“Explosive decap” is a tongue-in-cheek term referring to blowing a semiconductor device to bits (usually by accident). While this is rarely intentional, the remaining fragments can be interesting to study.

Mechanism of operation

The primary mechanism of explosive decap is the same as “popcorning” in BGAs: trapped water vapor in the packaging boils, has nowhere to escape, and ruptures the packaging with a small steam explosion. There is, however, one key difference: popcorning is induced by the soldering process (and typically is less dramatic in appearance due to the slower thermal gradients). Explosive decap, however, is much more rapid: common malfunctions such as short circuits or connecting power backwards will heat the device from room temperature to >Tjmax in a fraction of a second, causing much more vigorous fragmentation.

Small pieces of chip shrapnel may be thrown several feet in extreme cases.

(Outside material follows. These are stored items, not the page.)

/-- A command that is a descriptor: the descriptor, its opcode and the roles that have it (R58, R75, R76 and the tables of
opcodes that end each chapter). -/
def descriptorOf : Instr → Option (Desc × Nat × OpRole)
  | .standLoad d => some (d, 0x10, .both)
  | .standUnload d => some (d, 0x11, .both)
  | .overlayLoad d => some (d, 0x12, .both)
  | .overlayUnload d => some (d, 0x13, .both)
  | .shadowStand d => some (d, 0x14, .both)
  | .shadowOverlays d => some (d, 0x15, .both)
  | .shadowLayer d => some (d, 0x16, .both)
  | .shadowBuffer d => some (d, 0x17, .both)
  | .shadowTables d => some (d, 0x18, .both)
  | .shadowGlade d => some (d, 0x19, .both)
  | .shadowPattern d => some (d, 0x1A, .both)
  | .shadowDimmer d => some (d, 0x1B, .both)
  | .shadowRevert d => some (d, 0x1C, .both)
  | .commit d => some (d, 0x20, .both)
  | .commitCancel d => some (d, 0x21, .both)
  | .excludeSet d => some (d, 0x22, .head)
  | .commitStatus d => some (d, 0x23, .both)
  | .nop d => some (d, 0x00, .both)
  | .sqCreate d => some (d, 0x01, .both)
  | .sqDelete d => some (d, 0x02, .both)
  | .cqCreate d => some (d, 0x03, .both)
  | .cqDelete d => some (d, 0x04, .both)
  | .queueQuery d => some (d, 0x05, .both)
  | .mbxResync d => some (d, 0x30, .head)
  | .tileRegRead d => some (d, 0x31, .head)
  | .tileRegWrite d => some (d, 0x32, .head)
  | .tileWrite d _ => some (d, 0x33, .head)
  | .tileRead d => some (d, 0x34, .head)
  | .localWrite d _ => some (d, 0x35, .both)
  | .localRead d _ => some (d, 0x36, .both)
  | .flowSet d => some (d, 0x40, .head)
  | .flowClear d => some (d, 0x41, .head)
  | .sourceSet d => some (d, 0x42, .head)
  | .rxPost d => some (d, 0x43, .head)
  | .txSend d _ => some (d, 0x44, .head)
  | .flowStats d _ => some (d, 0x45, .head)
  | .sacnMap d => some (d, 0x46, .head)
  | .sacnCue d => some (d, 0x47, .head)
  | .previewSet d => some (d, 0x48, .both)
  | .txflowSet d => some (d, 0x49, .head)
  | .servoFeed d => some (d, 0x50, .head)
  | .timeStep d => some (d, 0x51, .head)
  | .timeRead d => some (d, 0x52, .both)
  | .tsFetch d _ => some (d, 0x53, .head)
  | .geometryCheck d => some (d, 0x60, .tile)
  | .canopyStats d _ => some (d, 0x61, .both)
  | .tableWrite d _ _ => some (d, 0x70, .tile)
  | .tablePatch d _ => some (d, 0x71, .tile)
  | .tableVerify d => some (d, 0x72, .tile)
  | .censusRun d => some (d, 0x80, .tile)
  | .branchStats d _ => some (d, 0x81, .tile)
  | .holdSet d => some (d, 0x88, .tile)
  | .portSet d => some (d, 0x90, .head)
  | .streamSet d => some (d, 0x91, .head)
  | .routeSet d => some (d, 0x92, .head)
  | .captureSet d => some (d, 0x93, .head)
  | .txaudSet d => some (d, 0x94, .head)
  | .groupSet d => some (d, 0x95, .head)
  | .handover d => some (d, 0xA0, .both)
  | .pairStatus d => some (d, 0xA1, .both)
  | .digestReset d => some (d, 0xA2, .both)
  | .faultSnapshot d _ => some (d, 0xF0, .both)
  | .rangerRestart d => some (d, 0xF1, .both)
  | .trimSave d _ => some (d, 0xC0, .both)
  | .trimRestore d _ => some (d, 0xC1, .both)
  | .memBist d _ _ => some (d, 0xC2, .both)
  | .imageWrite d _ => some (d, 0xB0, .both)
  | .imageActivate d => some (d, 0xB1, .both)
  | .imageConfirm d => some (d, 0xB2, .both)
  | .imageRevert d => some (d, 0xB3, .both)
  | .migrationReport d _ => some (d, 0xB4, .both)
  | .imageBroadcast d _ => some (d, 0xB5, .head)
  | .sdbQuery d => some (d, 0xB6, .both)
  | .pornAssert | .pornRelease _ | .perst | .rootLock | .bootLoad | .rangerRunning | .refLoss | .fbclkLoss
  | .holdoverExpiry | .slewComplete | .rootUnlock | .frameBoundary | .fixFrameStart | .frameLatch | .subframeBoundary
  | .scriptRunEnd _ _ _ | .frmCfgWrite _ | .frmRun | .frmStop | .frmReseed | .stepDispatch _ | .bandJudgment _
  | .bandComposed _ | .passComplete | .bandAbandon _ | .bankRetire | .gladeVerdict _ | .substitutionDone _
  | .gladeRelease _ | .commitPrepare | .commitValidate | .cutoff | .localCommitDecide | .doorbellPoll _
  | .descriptorFetch _ | .completionPost _ _ _ | .headWordRead _ _ | .acqHeadWrite _ | .coalesceTimer _
  | .hqsEnable _ | .adminQueueSetup _ _ | .bar4Access _ _ _ | .mailbox _ _ _ | .remoteWrite _ _ _ | .regRead _ _ _
  | .regWrite _ _ _ | .resync _ _ _ | .readReq _ _ _ | .tileMailboxPoll | .mbxAck _ | .mbxRetransmit _
  | .completion _ | .regReply _ | .event _ _ | .readData _ _ | .trlEnable _ | .trlDisable _ | .detectSense _ _
  | .trainEnd _ _ _ | .prbsDetect _ | .blockLock _ _ | .deskewDone _ _ _ _ | .lockTimeout _ _ | .deskewTimeout _ _
  | .capTimeout _ _ | .capabilityAccept _ _ _ _ | .portActive _ | .signalLoss _ | .lockLoss _ _ | .deskewLoss _ _ _ _
  | .hiBer _ | .retrain _ | .peerSleep _ | .dormantEnter _ | .dormantClear _ | .wakeDetect _ | .wakeRelock _
  | .trailCycleStart _ | .chunkDrop _ | .markerReceive _ _ _ | .markerMissing _ _ | .chunkReceive _ _ _
  | .broadcastSlot _ _ _ | .bcastGapTimer _ | .bcastGap _ | .commitReply _ | .lockReport _ | .emptySlotArrive _ _
  | .echoReq _ _ _ | .echoRsp _ _ _ | .echoTimeout _ _ | .echoStale | .previewReturn _ _ _ | .epochAdvance
  | .rosterTimeout _ _ | .netFrameReceive _ | .hostFetchComplete _ _ _ _ | .referenceRelease _
  | .sacnSourceTimeout _ _ | .sacnCommit | .sacnHeldWrite | .sacnCueCommit | .netLinkDown _ | .netModeWrite _ _
  | .pacedLaunch _ | .timedLaunch _ | .timeNsRead | .timeSet | .rangerOffsetFeed _ _ | .servoHoldover | .patchApply
  | .nightEntry | .fsyncEdge _ | .fsyncLost | .fsyncZeroPulse | .standaloneExit | .audioRun | .audioBlockBoundary _
  | .fbStartPulse | .fbsLost | .asrcUnlock _ _ | .asrcLock _ _ _ | .silentChangeApply _ | .zcTimeout _ | .claim
  | .takeoverDecision | .resign | .healthUpdate | .arbSelect | .arbDeselect | .fbSerFrame _ | .serLost
  | .overlapTimeout | .healthReport _ | .patrolTest _ _ | .faultEvent _ _ | .blockReset _ | .quiesceEnd _
  | .resetLimitEnd | .blkReactWrite _ _ | .lmcScrub _ _ | .supplyDip _ | .dipRecovery | .supplyReset _
  | .supplyResetRelease _ _ | .wdgKick | .preExpire | .expired | .busy _ | .thermalSample _ | .peakReset | .trimApply
  | .trimChange | .trialWindowExpiry | .seedbankScrub _ _ | .tileIdWrite _ _ | .loHiPairWrite _ _
  | .shadowFieldWrite _ _ | .registerWrite _ _ _ | .jtagInstruction _ | .netLinkUp _ _ _ | .fbclkPresent
  | .fbActInRise | .freeRunFrameStart => none
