/-- While the engines run, on an Active port: an empty slot changes nothing; any other goes out of a forwarding tile's
other port, and then an ill-formed one counts HDR_BAD and one with a bad CRC counts CRC_ERR. A good chunk on a tile
that one of its interests names is counted as late where its frame is over, as a duplicate where it is held, and
else stored; a good broadcast slot is held by stream, number and sequence, and a later broadcast ends the request
for slots of the one before (that a slot whose BTOTAL differs counts HDR_BAD is the model's choice, log entry 158);
4 Trail cycles without a new slot ask for the first gap. A good REQ for a tile is answered and its D taken; a good
RSP gives a head half the round trip less the hold; a REQ without RSP is dropped after 256 Trail cycles. A good
preview slot of a row inside the preview is stored. (Cites R102, R104, R105, R106, R112, R120, R121, R144.) -/
def Obligations.TrailSlots : Prop :=
  (∀ (s p : State) (k n : Nat) (b : Bytes) (i : Instr), i ∈ [.chunkReceive k n b, .broadcastSlot k n b, .echoReq k n b,
      .echoRsp k n b, .previewReturn k n b, .mailbox k n b, .remoteWrite k n b, .regRead k n b, .regWrite k n b, .resync k n b,
      .readReq k n b] →
    s.runs = true → k < s.portCount → s.pass k n b = p →
    (s.portActive k = false ∨ slotEmpty b = true → exec i s = .next s) ∧
    (s.portActive k = true → slotEmpty b = false →
      (slotFormed b = false → exec i s = .next ((p.inc (F.GLB_SLOT_HDR_BAD k)).detect E.GLB_HDR_BAD)) ∧
      (slotFormed b = true → slotCrcOk b = false →
        exec i s = .next ((p.inc (F.GLB_SLOT_CRC_ERR k)).detect E.GLB_SLOT_CRC)))) ∧
  (∀ (s p : State) (k n lo src line ch len : Nat) (b : Bytes), s.receives k b 1 = true ∨ s.receives k b 2 = true → s.pass k n b = p →
    p.isTile = true → slotSub b = src → src ≤ 31 → numAt b 2 2 = line → line ≤ 8191 → numAt b 4 1 = ch → numAt b 5 1 = len →
    1 ≤ len → len ≤ 240 → numAt b 6 1 = lo → zeroAt b 7 5 = true →
    (p.interest.any (fun e => e.takes (src % 16) line ch) = false → exec (.chunkReceive k n b) s = .next p) ∧
    (p.interest.any (fun e => e.takes (src % 16) line ch) = true → ∃ u : State, u = { p with
        trail := { p.trail with chunks := p.trail.chunks.filter (fun c => decide (0 ≤ p.frameOf c.1)) } } ∧
      (p.frameOf lo < 0 → exec (.chunkReceive k n b) s = .next ((u.inc (F.GLB_SLOT_LATE k)).detect E.GLB_TAKE_LATE)) ∧
      (0 ≤ p.frameOf lo → u.trail.chunks.contains (lo, src % 16, line, ch) = true →
        exec (.chunkReceive k n b) s = .next (u.inc (F.GLB_SLOT_DUP k))) ∧
      (0 ≤ p.frameOf lo → u.trail.chunks.contains (lo, src % 16, line, ch) = false → ∃ v : State, v = { u with
          trail := { u.trail with chunks := (lo, src % 16, line, ch) :: u.trail.chunks } } ∧
        exec (.chunkReceive k n b) s = .next ((v.inc (F.GLB_SLOT_TAKEN k)).storeChunk (src % 16) line ch
          (v.frameNow + BitVec.ofInt 32 (p.frameOf lo)) ((slotBody b).take len))))) ∧
  (∀ (s p : State) (k n stream total q : Nat) (id : BitVec 16) (b : Bytes), s.receives k b 4 = true → s.pass k n b = p →
    p.isTile = true → slotSub b = stream → BitVec.ofNat 16 (numAt b 2 2) = id → numAt b 4 4 = q → numAt b 8 4 = total →
    (stream < 1 ∨ 5 < stream ∨ total ≤ q →
      exec (.broadcastSlot k n b) s = .next ((p.inc (F.GLB_SLOT_HDR_BAD k)).detect E.GLB_HDR_BAD)) ∧
    (1 ≤ stream → stream ≤ 5 → q < total → stream ≠ 4 ∨ p.trialBusy = false →
      (Map.find p.trail.bcasts stream = none →
        exec (.broadcastSlot k n b) s = .next (p.holdBcast k stream q ⟨id, total, [], p.core, true⟩ (slotBody b))) ∧
      (∀ x, Map.find p.trail.bcasts stream = some x →
        (x.bid = id → x.opened = false ∨ (Map.find x.slots q).isSome = true →
          exec (.broadcastSlot k n b) s = .next (p.inc (F.GLB_SLOT_DUP k))) ∧
        (x.bid = id → x.opened = true → Map.find x.slots q = none → exec (.broadcastSlot k n b) s =
          .next (if x.total = total then p.holdBcast k stream q x (slotBody b)
            else (p.inc (F.GLB_SLOT_HDR_BAD k)).detect E.GLB_HDR_BAD)) ∧
        (x.bid ≠ id → later16 id.toNat x.bid.toNat = true → ∃ u : State, u = p.dropGap stream x.bid ∧
          exec (.broadcastSlot k n b) s = .next (u.holdBcast k stream q ⟨id, total, [], u.core, true⟩ (slotBody b))) ∧
        (x.bid ≠ id → later16 id.toNat x.bid.toNat = false →
          exec (.broadcastSlot k n b) s = .next (p.inc (F.GLB_SLOT_DUP k)))))) ∧
  (∀ (s : State) (stream : Nat) (x : Bcast), s.live = true → s.isHead = false → Map.find s.trail.bcasts stream = some x →
    (x.opened = false → exec (.bcastGapTimer stream) s = .next s) ∧
    (x.opened = true → ∃ u : State, u = s.advance (x.last + 4 * 16896 - s.core) ∧
      exec (.bcastGapTimer stream) s = .next ((u.setBcast stream { x with last := u.core }).askGap stream x))) ∧
  (∀ (s p : State) (k n : Nat) (b q : Bytes), s.receives k b 6 = true → s.pass k n b = p → slotBody b = q →
    bits (numAt b 2 2) 9 7 = 0 → zeroAt b 6 6 = true → zeroAt q 10 230 = true →
    (p.forMe b = true → slotSub b = 1 → bits (numAt q 7 1) 1 7 = 0 → ∃ u v : State,
      u = p.inc (F.GLB_SLOT_TAKEN k) ∧
      v = { u with trail := { u.trail with
        rsps := u.trail.rsps ++ [⟨k, numAt b 4 2, numAt q 0 4, numAt q 8 2, u.core⟩] } } ∧
      (bit (numAt q 7 1) 0 = false → exec (.echoReq k n b) s = .next v) ∧
      (bit (numAt q 7 1) 0 = true → exec (.echoReq k n b) s = .next (((v.setPort k { v.port k with
        feed := { (v.port k).feed with dLast := some (numAt q 4 3, v.core) } }).wr (dValid k) 1).lockUpdate))) ∧
    (p.isHead = true → slotSub b = 2 → ∃ u : State, u = (p.inc (F.GLB_SLOT_TAKEN k)).hear k (slotTile b) ∧
      ((u.port k).echo = [] → exec (.echoRsp k n b) s = .next u) ∧
      (∀ r, (u.port k).echo = [r] → r.eseq = numAt b 4 2 → r.tile = slotTile b → r.launch % 2 ^ 32 = numAt q 0 4 →
        numAt q 4 4 ≤ u.core - r.launch → ∃ v : State, v = u.setPort k { u.port k with echo := [] } ∧
          exec (.echoRsp k n b) s = .next ((v.setPort k { v.port k with
            dTile := Map.put (v.port k).dTile (slotTile b) ((u.core - r.launch - numAt q 4 4) / 2 % 2 ^ 24) }).showDmax k)))) ∧
  (∀ (s : State) (k : Nat) (e : BitVec 16) (r : EchoReq), s.runs = true → k < s.portCount →
    (s.port k).echo.find? (fun r => r.eseq == e.toNat) = some r → ∃ u : State,
      u = s.advance (r.launch + 256 * 16896 - s.core) ∧
      exec (.echoTimeout k e) s = .next (u.setPort k { u.port k with echo := (u.port k).echo.erase r })) ∧
  (∀ (s : State) (k n : Nat) (b q : Bytes) (m : RetMsg), s.receives k b 7 = true → s.isHead = true → slotBody b = q →
    slotSub b = 0 → bits (numAt b 2 2) 9 7 = 0 → zeroAt b 7 5 = true → 1 ≤ numAt q 4 1 → numAt q 4 1 ≤ 77 →
    bits (numAt q 5 1) 2 6 = 0 → zeroAt q 6 2 = true → zeroAt q 239 1 = true →
    m = ⟨k, 0, b, 0⟩ →
    (s.freshRet m = false → exec (.previewReturn k n b) s = .next (s.inc (F.GLB_SLOT_DUP k))) ∧
    (s.freshRet m = true → ∃ u : State, u = (s.takeRet m).inc (F.GLB_SLOT_TAKEN k) ∧
      (Map.find s.net.pvw 1 = none → exec (.previewReturn k n b) s = .next u) ∧
      (∀ o, Map.find s.net.pvw 1 = some o → bit (numAt o 16 1) 0 = true → numAt q 0 2 < numAt o 4 2 →
        exec (.previewReturn k n b) s = .next (u.lmWrite (numAt o 8 8 + numAt b 6 1 % 2 * truthImage (numAt o 2 2) (numAt o 4 2) +
          3 * (numAt q 0 2 * numAt o 2 2 + numAt q 2 2)) ((q.drop 8).take (3 * min (numAt q 4 1) (numAt o 2 2 - numAt q 2 2)))))))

Explosive-decapped PIC18F4550 showing most of the die exposed (courtesy of Viper-7):

Example (7805 regulator)

This case involved connecting a TO-220 packaged 7805 linear regulator to a miswired (unprotected and polarity reversed) 11.2V Li-ion battery pack. The extremely low ESR battery voltage being dumped into what was effectively a forward-biased zener diode caused a massive thermal spike which blew the front half of the TO-220 across the room and exposed most of the die. A yellowish flash of light was visible as well, which may have been an incandescent fragment of bond wire or burning package fragment.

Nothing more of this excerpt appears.